Rin-Ne 8

February 5, 2012

Rumiko Takahashi – Viz – 2012 – 8+ volumes

Every volume of this series that I read makes me like it a little more. I’m a little sad that it’s taken this long for me to warm up to it, but Rumiko Takahashi is always worth it.

This book introduces a new character, the shinigami-in-training Shoma. Shoma is doing a home stay with Rin-ne, and was disappointed to learn that the grandson of the very famous shinigami Tamako was dirt poor. While most shinigami-in-training finish their homestay by earning points slowly shepherding the souls of dead pets and animals to the afterlife, Shoma wants to take care of all his points in one shot by exorcising an evil spirit. Since Shoma is approximately a fifth grader, you can imagine how this goes. A devil gets involved after a time, too. Shoma is fairly hot-headed and impatient about exorcising his evil spirit, so the lesson becomes one of caring about the spirits of the dead and not being over-eager to take care of things. His hurry is usually what creates the evil spirits in the first place, which Rin-Ne usually has to take care of himself.

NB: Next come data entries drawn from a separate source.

-- ==== Sys2Proof/Laws/Sound.lean ====
section
/-! SUPPORT. A part of a step that keeps what holds between steps (Safety.lean), and the operations of the ring forwarder, the link
ports, the stream receiver and the compositor that are such parts. -/

namespace Sys2Proof.Machine

open Sys2Proof

/-- `RingConsistent` but for the ring state itself, which a step may put right last. -/
structure RingPorts (s : State) : Prop where
  sending : s.rf.sending.isSome → s.elp.state = .up
  beacons : s.rf.beaconTimer.isSome → s.elp.state = .up ∧ s.cl.loader = .running
  noEgress : s.elp.state ≠ .up → s.rf.passQ = [] ∧ s.rf.share = 0
  closed : ownPresent s = true → s.wlp.state = .up ∧ s.elp.state = .up

theorem RingConsistent.ports {s : State} (r : RingConsistent s) : RingPorts s := ⟨r.sending, r.beacons, r.noEgress, r.closed⟩

/-- A part of a step that keeps the capacities, the agreement of ports and ring, the settings' values and the memories' form. -/
structure Sound (s t : State) : Prop where
  caps : Capacities s → Capacities t
  ports : LinksConsistent s ∧ RingPorts s → LinksConsistent t ∧ RingPorts t
  ring : LinksConsistent s ∧ RingPorts s → s.rf.ring = derivedRing s → t.rf.ring = derivedRing t
  settings : SettingsInRange s → SettingsInRange t
  memory : MemoryOk s → MemoryOk t

theorem Sound.refl (s : State) : Sound s s := ⟨id, id, fun _ => id, id, id⟩

theorem Sound.trans {s t u : State} (h : Sound s t) (k : Sound t u) : Sound s u :=
  ⟨k.caps ∘ h.caps, k.ports ∘ h.ports, fun p x => k.ring (h.ports p) (h.ring p x), k.settings ∘ h.settings,
    k.memory ∘ h.memory⟩

theorem Sound.link {s t : State} (h : Sound s t) (k : LinksConsistent s ∧ RingConsistent s) :
    LinksConsistent t ∧ RingConsistent t :=
  have ⟨l, r⟩ := h.ports ⟨k.1, k.2.ports⟩
  ⟨l, r.sending, r.beacons, r.noEgress, r.closed, h.ring ⟨k.1, k.2.ports⟩ k.2.ring⟩

/-- Port states and ring state agree in the same way where ports, loader and presence are the same. -/
theorem derivedRing_congr {s t : State} (hw : t.wlp.state = s.wlp.state) (he : t.elp.state = s.elp.state)
    (ho : ownPresent t = ownPresent s) : derivedRing t = derivedRing s := by
  unfold derivedRing; rw [hw, he, ho]

theorem ownPresent_congr {s t : State} (hc : t.cl.ownAddress = s.cl.ownAddress) (hp : t.rf.presence = s.rf.presence) :
    ownPresent t = ownPresent s := by
  unfold ownPresent own; rw [hc, hp]

theorem Keeps.sound {s t : State} (h : Keeps s t) : Sound s t := by
  have e := h.same
  have ho : ownPresent t = ownPresent s := ownPresent_congr (by rw [e.cl]) e.presence
  refine ⟨h.caps, fun ⟨l, r⟩ => ⟨?_, ?_⟩, fun _ x => ?_, fun c => ?_, fun m => ?_⟩
  · constructor
    · rw [e.wlp]; exact l.westPartner
    · rw [e.elp]; exact l.eastPartner
    · rw [e.wlp]; exact l.westSilence
    · rw [e.elp]; exact l.eastSilence
    · rw [e.elp]; exact l.trial
    · rw [e.cl, e.wlp, e.elp]; exact l.cold
  · constructor
    · exact h.sending r.sending
    · rw [e.beaconTimer, e.elp, e.cl]; exact r.beacons
    · exact h.noEgress r.noEgress
    · rw [ho, e.wlp, e.elp]; exact r.closed
  · rw [e.ring, derivedRing_congr (by rw [e.wlp]) (by rw [e.elp]) ho]; exact x
  · have hown : own t = own s := by unfold own; rw [e.cl]
    have ht : ∀ b, targetOk s b → targetOk t b := by intro b; unfold targetOk; rw [hown]; exact id
    constructor
    all_goals rw [e.desk]
    · exact c.guardDistance
    · exact c.standby
    · exact c.downshift
    · exact c.energyReset
    · exact c.beaconPeriod
    · exact c.absence
    · exact c.claimTimeout
    · exact c.noticeInterval
    · exact ht _ c.noticeTarget
    · exact ht _ c.authority
  · exact ⟨by rw [e.serial]; exact m.cells, by rw [e.serial]; exact m.inside, by rw [e.sr]; exact m.lines⟩

/-! ## Updates of one field -/

theorem setRf_sound {s t : State} (h : Sound s t) (v : Rf) (caps : RfCaps t.rf → RfCaps v)
    (ports : LinksConsistent t → RingPorts t → RingPorts (t.setRf v))
    (ring : LinksConsistent t → RingPorts t → t.rf.ring = derivedRing t → v.ring = derivedRing (t.setRf v)) :
    Sound s (t.setRf v) :=
  h.trans ⟨fun c => ⟨caps c.rf, c.iu, c.badFrames⟩,
    fun ⟨l, r⟩ => ⟨⟨l.westPartner, l.eastPartner, l.westSilence, l.eastSilence, l.trial, l.cold⟩, ports l r⟩,
    fun p x => ring p.1 p.2 x,
    fun c => ⟨c.guardDistance, c.standby, c.downshift, c.energyReset, c.beaconPeriod, c.absence, c.claimTimeout,
      c.noticeInterval, c.noticeTarget, c.authority⟩, fun m => ⟨m.cells, m.inside, m.lines⟩⟩

/-- An update of the ring forwarder that leaves presence and ring state alone. -/
theorem setRf_queues {s t : State} (h : Sound s t) (v : Rf) (caps : RfCaps t.rf → RfCaps v)
    (hp : v.presence = t.rf.presence) (hr : v.ring = t.rf.ring)
    (hs : LinksConsistent t → RingPorts t → v.sending.isSome → t.elp.state = .up)
    (hb : LinksConsistent t → RingPorts t → v.beaconTimer.isSome → t.elp.state = .up ∧ t.cl.loader = .running)
    (hn : LinksConsistent t → RingPorts t → t.elp.state ≠ .up → v.passQ = [] ∧ v.share = 0) : Sound s (t.setRf v) :=
  setRf_sound h v caps
    (fun l r => ⟨hs l r, hb l r, hn l r, by simpa [ownPresent_congr (s := t) (t := t.setRf v) rfl hp] using r.closed⟩)
    fun _ _ x => by simpa [hr, derivedRing_congr (s := t) (t := t.setRf v) rfl rfl (ownPresent_congr rfl hp)] using x

/-- An update of the ring forwarder that touches no bounded part and nothing the ports bear on. -/
theorem setRf_plain {s t : State} (h : Sound s t) (v : Rf) (hq : v.passQ = t.rf.passQ) (hi : v.insQ = t.rf.insQ)
    (hs : v.share = t.rf.share) (hn : v.sending = t.rf.sending) (hb : v.beaconTimer = t.rf.beaconTimer)
    (hp : v.presence = t.rf.presence) (hr : v.ring = t.rf.ring) : Sound s (t.setRf v) :=
  setRf_queues h v (fun c => ⟨hq ▸ c.passQ, hi ▸ c.insQ, hs ▸ c.share⟩) hp hr (fun _ r => by simpa [hn] using r.sending)
    (fun _ r => by simpa [hb] using r.beacons) (fun _ r => by simpa [hq, hs] using r.noEgress)

theorem setMu_sound {s t : State} (h : Sound s t) (v : Mu) : Sound s (t.setMu v) :=
  h.trans ⟨fun c => ⟨c.rf, c.iu, c.badFrames⟩,
    fun ⟨l, r⟩ => ⟨⟨l.westPartner, l.eastPartner, l.westSilence, l.eastSilence, l.trial, l.cold⟩,
      ⟨r.sending, r.beacons, r.noEgress, r.closed⟩⟩, fun _ x => x,
    fun c => ⟨c.guardDistance, c.standby, c.downshift, c.energyReset, c.beaconPeriod, c.absence, c.claimTimeout,
      c.noticeInterval, c.noticeTarget, c.authority⟩, fun m => ⟨m.cells, m.inside, m.lines⟩⟩

theorem setCp_sound {s t : State} (h : Sound s t) (v : Cp) : Sound s (t.setCp v) :=
  h.trans ⟨fun c => ⟨c.rf, c.iu, c.badFrames⟩,
    fun ⟨l, r⟩ => ⟨⟨l.westPartner, l.eastPartner, l.westSilence, l.eastSilence, l.trial, l.cold⟩,
      ⟨r.sending, r.beacons, r.noEgress, r.closed⟩⟩, fun _ x => x,
    fun c => ⟨c.guardDistance, c.standby, c.downshift, c.energyReset, c.beaconPeriod, c.absence, c.claimTimeout,
      c.noticeInterval, c.noticeTarget, c.authority⟩, fun m => ⟨m.cells, m.inside, m.lines⟩⟩

theorem setLineOut_sound {s t : State} (h : Sound s t) (v : List (Port × LineSymbol)) : Sound s (t.setLineOut v) :=
  h.trans ⟨fun c => ⟨c.rf, c.iu, c.badFrames⟩,
    fun ⟨l, r⟩ => ⟨⟨l.westPartner, l.eastPartner, l.westSilence, l.eastSilence, l.trial, l.cold⟩,
      ⟨r.sending, r.beacons, r.noEgress, r.closed⟩⟩, fun _ x => x,
    fun c => ⟨c.guardDistance, c.standby, c.downshift, c.energyReset, c.beaconPeriod, c.absence, c.claimTimeout,
      c.noticeInterval, c.noticeTarget, c.authority⟩, fun m => ⟨m.cells, m.inside, m.lines⟩⟩

theorem setFree_sound {s t : State} (h : Sound s t) (v : Nat) : Sound s (t.setFree v) :=
  h.trans ⟨fun c => ⟨c.rf, c.iu, c.badFrames⟩,
    fun ⟨l, r⟩ => ⟨⟨l.westPartner, l.eastPartner, l.westSilence, l.eastSilence, l.trial, l.cold⟩,
      ⟨r.sending, r.beacons, r.noEgress, r.closed⟩⟩, fun _ x => x,
    fun c => ⟨c.guardDistance, c.standby, c.downshift, c.energyReset, c.beaconPeriod, c.absence, c.claimTimeout,
      c.noticeInterval, c.noticeTarget, c.authority⟩, fun m => ⟨m.cells, m.inside, m.lines⟩⟩

theorem setPending_sound {s t : State} (h : Sound s t) (v : List Instr) : Sound s (t.setPending v) :=
  h.trans ⟨fun c => ⟨c.rf, c.iu, c.badFrames⟩,
    fun ⟨l, r⟩ => ⟨⟨l.westPartner, l.eastPartner, l.westSilence, l.eastSilence, l.trial, l.cold⟩,
      ⟨r.sending, r.beacons, r.noEgress, r.closed⟩⟩, fun _ x => x,
    fun c => ⟨c.guardDistance, c.standby, c.downshift, c.energyReset, c.beaconPeriod, c.absence, c.claimTimeout,
      c.noticeInterval, c.noticeTarget, c.authority⟩, fun m => ⟨m.cells, m.inside, m.lines⟩⟩

theorem setSerial_sound {s t : State} (h : Sound s t) (v : Serial)
    (hm : MemoryOk t → Memory.wf v.cells ∧ ∀ c ∈ v.cells, c.1 < 8192) : Sound s (t.setSerial v) :=
  h.trans ⟨fun c => ⟨c.rf, c.iu, c.badFrames⟩,
    fun ⟨l, r⟩ => ⟨⟨l.westPartner, l.eastPartner, l.westSilence, l.eastSilence, l.trial, l.cold⟩,
      ⟨r.sending, r.beacons, r.noEgress, r.closed⟩⟩, fun _ x => x,
    fun c => ⟨c.guardDistance, c.standby, c.downshift, c.energyReset, c.beaconPeriod, c.absence, c.claimTimeout,
      c.noticeInterval, c.noticeTarget, c.authority⟩, fun m => ⟨(hm m).1, (hm m).2, m.lines⟩⟩

theorem setSr_sound {s t : State} (h : Sound s t) (v : Sr) (hl : Lines.wf t.sr.lines → Lines.wf v.lines) :
    Sound s (t.setSr v) :=
  h.trans ⟨fun c => ⟨c.rf, c.iu, c.badFrames⟩,
    fun ⟨l, r⟩ => ⟨⟨l.westPartner, l.eastPartner, l.westSilence, l.eastSilence, l.trial, l.cold⟩,
      ⟨r.sending, r.beacons, r.noEgress, r.closed⟩⟩, fun _ x => x,
    fun c => ⟨c.guardDistance, c.standby, c.downshift, c.energyReset, c.beaconPeriod, c.absence, c.claimTimeout,
      c.noticeInterval, c.noticeTarget, c.authority⟩, fun m => ⟨m.cells, m.inside, hl m.lines⟩⟩

/-- An update of the loader's record that leaves the own address, the loader state and the cold mark alone. -/
theorem setCl_sound {s t : State} (h : Sound s t) (v : Cl) (ho : v.ownAddress = t.cl.ownAddress)
    (hl : v.loader = t.cl.loader) (hc : v.cold = t.cl.cold) : Sound s (t.setCl v) := by
  have hown : own (t.setCl v) = own t := by unfold own; simp [ho]
  have hp : ownPresent (t.setCl v) = ownPresent t := ownPresent_congr ho rfl
  have ht : ∀ b, targetOk t b → targetOk (t.setCl v) b := by intro b; unfold targetOk; rw [hown]; exact id
  exact h.trans ⟨fun c => ⟨c.rf, c.iu, c.badFrames⟩,
    fun ⟨l, r⟩ => ⟨⟨l.westPartner, l.eastPartner, l.westSilence, l.eastSilence, l.trial, by simpa [hc, hl] using l.cold⟩,
      ⟨r.sending, by simpa [hl] using r.beacons, r.noEgress, by simpa [hp] using r.closed⟩⟩,
    fun _ x => by simpa [derivedRing_congr (s := t) (t := t.setCl v) rfl rfl hp] using x,
    fun c => ⟨c.guardDistance, c.standby, c.downshift, c.energyReset, c.beaconPeriod, c.absence, c.claimTimeout,
      c.noticeInterval, ht _ c.noticeTarget, ht _ c.authority⟩, fun m => ⟨m.cells, m.inside, m.lines⟩⟩

/-- An update of a setting that is within its values. -/
theorem setDesk_sound {s t : State} (h : Sound s t) (v : Desk)
    (hs : SettingsInRange t → SettingsInRange (t.setDesk v)) : Sound s (t.setDesk v) :=
  h.trans ⟨fun c => ⟨c.rf, c.iu, c.badFrames⟩,
    fun ⟨l, r⟩ => ⟨⟨l.westPartner, l.eastPartner, l.westSilence, l.eastSilence, l.trial, l.cold⟩,
      ⟨r.sending, r.beacons, r.noEgress, r.closed⟩⟩, fun _ x => x, hs, fun m => ⟨m.cells, m.inside, m.lines⟩⟩

/-- An update of the West port that keeps its state, its partner record and its bad-frame bound, and starts no silence timer. -/
theorem setWlp_sound {s t : State} (h : Sound s t) (v : Wlp) (hs : v.state = t.wlp.state) (hp : v.partner = t.wlp.partner)
    (hi : v.silence.isSome → t.wlp.silence.isSome) (hb : t.wlp.badFrames ≤ 16 → v.badFrames ≤ 16) : Sound s (t.setWlp v) :=
  h.trans ⟨fun c => ⟨c.rf, c.iu, hb c.badFrames⟩,
    fun ⟨l, r⟩ => ⟨⟨by simpa [hs, hp] using l.westPartner, l.eastPartner, fun x => by simpa [hs] using l.westSilence (hi x),
        l.eastSilence, l.trial, by simpa [hs] using l.cold⟩,
      ⟨r.sending, r.beacons, r.noEgress, fun x => by simpa [hs] using r.closed x⟩⟩,
    fun _ x => by simpa [derivedRing_congr (s := t) (t := t.setWlp v) hs rfl rfl] using x,
    fun c => ⟨c.guardDistance, c.standby, c.downshift, c.energyReset, c.beaconPeriod, c.absence, c.claimTimeout,
      c.noticeInterval, c.noticeTarget, c.authority⟩, fun m => ⟨m.cells, m.inside, m.lines⟩⟩

/-- The same for the East port, which also keeps whether a trial is under way. -/
theorem setElp_sound {s t : State} (h : Sound s t) (v : Elp) (hs : v.state = t.elp.state) (hp : v.partner = t.elp.partner)
    (hi : v.silence.isSome → t.elp.silence.isSome) (ht : v.trial.isSome = t.elp.trial.isSome) : Sound s (t.setElp v) :=
  h.trans ⟨fun c => ⟨c.rf, c.iu, c.badFrames⟩,
    fun ⟨l, r⟩ => ⟨⟨l.westPartner, by simpa [hs, hp] using l.eastPartner, l.westSilence,
        fun x => by simpa [hs] using l.eastSilence (hi x), by simpa [hs, ht] using l.trial, by simpa [hs] using l.cold⟩,
      ⟨by simpa [hs] using r.sending, by simpa [hs] using r.beacons, by simpa [hs] using r.noEgress,
        fun x => by simpa [hs] using r.closed x⟩⟩,
    fun _ x => by simpa [derivedRing_congr (s := t) (t := t.setElp v) rfl hs rfl] using x,
    fun c => ⟨c.guardDistance, c.standby, c.downshift, c.energyReset, c.beaconPeriod, c.absence, c.claimTimeout,
      c.noticeInterval, c.noticeTarget, c.authority⟩, fun m => ⟨m.cells, m.inside, m.lines⟩⟩

end Sys2Proof.Machine
end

This longer story/series of stories is followed by three adorable one-shots. In the first, Ageha, the shinigami with a crush on Rin-ne, is conned into buying a kotetsu she believes has the power to make Rin-ne hers. While it can’t do that, it does bring her closer to the other characters in the series in a nice, friendly way. Plus, it’s the middle of winter and Rin-ne and Rokumon don’t have heat in their apartment, so…

The second story is about a “haunted” cooking table in the home ec room. This involves the usual suspects: a disgruntled ghost and the ruining of food that Rin-ne was dying to eat. He eats it anyway, even after the ghost ruins it. I’m not sure why, but sadly, Rin-ne’s constant poverty and the jokes associated with it are quickly becoming my favorite part of the series. I particularly enjoy Sakura Mamiya’s complete indifference regarding this. One of my other favorite things about the series is the slightly eccentric use of Sakura Mamiya’s full name by Rin-ne. It’s a little awkward every time he speaks to her, but not in an overt way.

The last story is about a scarf that is showing up to strangle people who are receiving hand-knit scarves with their love confessions. This is a cute story, and involves Sakura Mamiya knitting a scarf for Rin-ne.

All of the stories in this volume were cute, fun to read, and very much gave me the flavor of this series. Sakura Mamiya and Rin-ne still aren’t very distinct characters, but they’re growing on me, and I’m enjoying their stories more and more. They’re more comedies than anything else, and I doubt anything about this series is ever going to be over-complicated or plot-driven. But I’m still enjoying it, and I like it now that I’ve hit a comfortable groove.

This was a review copy provided by Viz.